§ Task directions: In the records below, find the line that contains "s with lat.queues" and the line that contains "(R302, R310). -/". Set down exactly those lines and every line between them, and nothing more.

BEGIN Listed entries

/-! ### Ticks -/

/-- A tile takes part in a domain's ticks, with either of its banks. -/
def joins (d : Nat) (x : Tile) : Bool := decide (entDomain x.act.ent = some d) || (x.due && decide (entDomain x.stby.ent = some d))

/-- Banks of the domain wait for a tick with SWITCH (R277, R299, R307). -/
def switchDue (s : State) (d : Nat) : Bool := s.lat.tiles.any (fun x => x.2.due && joins d x.2)

/-- A tile at a tick: banks that are due change places where the tick switches; then the tick word is delivered, the idle cycles since
END are noted, and the program starts with no word received (R273, R277, R281, R299, R313). -/
def tileTick (d at_ : Nat) (switch : Bool) (word : BitVec 64) (x : Tile) : Tile :=
  if !joins d x then x else
  let idle := match x.start with | some c => min x.slack (at_ - (c + x.len)) | none => x.slack
  let x := if switch && x.due then swapBanks x else x
  if x.reason ≠ 0 ∨ entDomain x.act.ent ≠ some d then x else { x with tick := word, slack := idle, start := some at_, recv := none }

/-- A tile's program has not ended by a lattice cycle (R302). -/
def stillRuns (at_ : Nat) (x : Tile) : Bool := x.start.any (fun c => decide (at_ < c + x.len))

/-- A tick reaches the tiles of its domain at a lattice cycle. One whose program has not ended is fenced, in tile order; a fenced one
ignores it (R275, R281, R302, R310, R311). -/
def startDomain (d at_ : Nat) (switch : Bool) (word : BitVec 64) (s : State) : State :=
  let s := landFlights d at_ s
  let early := s.lat.tiles.filter (fun x => joins d x.2 && decide (x.2.reason = 0) && stillRuns at_ x.2)
  let s := { s with lat.tickAt := sset 0 s.lat.tickAt d at_, lat.now := max s.lat.now at_ }
  let s := early.foldl (fun s x => fenceTile x.1 2 s) s
  { s with lat.tiles := (s.lat.tiles.map (fun x => (x.1, tileTick d at_ switch word x.2))).filter (fun x => x.2 ≠ {}) }

/-- What a program does in a tick of the domains `ds`, with the tiles that have read a void word (R272, R273). A fenced tile sends void
words and executes nothing (R303). -/
def runAct (ds : List Nat) (r : List Nat × State) (a : TileAct) : List Nat × State :=
  let s := r.2
  let runs := fun (t : Nat) => match entDomain (tileOf s t).act.ent with
    | some d => if (tileOf s t).reason = 0 ∧ d ∈ ds then some d else none
    | none => none
  match a with
  | .send t cyc w => match runs t.val with
    | some d => (r.1, moveWord d w (761904 - cyc) t.val 4 cyc s)
    | none => r
  | .store t addr bs =>
    let x := tileOf s t.val
    if (runs t.val).isNone || decide (262144 < addr + bs.length) then r
    else (r.1, setTile t.val { x with sram := writeBytes 0 x.sram addr bs } s)
  | .recvWord t cyc =>
    let came := (tileOf s t.val).recv.any (fun w => decide (w.1 = cyc))
    if (runs t.val).isNone || came then r else (t.val :: r.1, s)
  | .mboxWord t idx cyc since => match runs t.val with
    | some d =>
      let s := landFlights d (latCycle s d cyc) s
      match sget none (tileOf s t.val).mbox idx.val with
      | some m => (if m.1 < since then t.val :: r.1 else r.1, s)
      | none => (t.val :: r.1, s)
    | none => r

/-- A queue takes or gives; one that overflows or underflows raises QUEUE_SLIP, is counted, and keeps what was lost or missing (R286,
R287). -/
def queueFlow (f : QueueFlow) (s : State) : State :=
  let (fill, lost) := flowStep f (sget 0 s.lat.queues (queueKey f.q))
  let s := { s with lat.queues := sset 0 s.lat.queues (queueKey f.q) fill }
  if lost = 0 then s else raise pgLAT 3 (bump pgLAT 0xA08 1 { s with lat.slips := smod 0 s.lat.slips (queueKey f.q) (· + lost) })

/-- What the programs of a tick do (R272, R273, R286), and their run-time faults, in tile order (R302, R310). -/
def runProgs (ds : List Nat) (prog : ProgObs) (s : State) : State :=
  let s := prog.flows.foldl (fun s f => queueFlow f s) s
  let (vs, s) := prog.acts.foldl (runAct ds) ([], s)
  let vs := vs.eraseDups
  let s := bump pgLAT 0xA0C vs.length s
  let s := vs.foldl (fun s t => setTile t { tileOf s t with voids := (tileOf s t).voids + 1 } s) s
  (isort (fun a b => a.1.val ≤ b.1.val) prog.tileFaults).foldl (fun s x => fenceTile x.1.val (x.2.val + 3) s) s

/-- A control tick of a kind, 9 to 11, `period` lattice cycles after the last (R280): SEQ, the kind and the control counter are
delivered, and the control tiles' programs run. -/
def controlTick (kind period : Nat) (prog : ProgObs) (s : State) : State :=
  let seq := sget 0 s.lat.seqs kind + 1
  let word := BitVec.ofNat 64 (seq % 65536 + 65536 * kind + 2 ^ 32 * (s.clk.ctr500.toNat % 2 ^ 32))
  runProgs [kind] prog (startDomain kind (latCycle s kind period) true word { s with lat.seqs := sset 0 s.lat.seqs kind seq })

end Sys2Proof.Machine
end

END Listed entries

§ Expected output:
  let s := { s with lat.queues := sset 0 s.lat.queues (queueKey f.q) fill }
  if lost = 0 then s else raise pgLAT 3 (bump pgLAT 0xA08 1 { s with lat.slips := smod 0 s.lat.slips (queueKey f.q) (· + lost) })

/-- What the programs of a tick do (R272, R273, R286), and their run-time faults, in tile order (R302, R310). -/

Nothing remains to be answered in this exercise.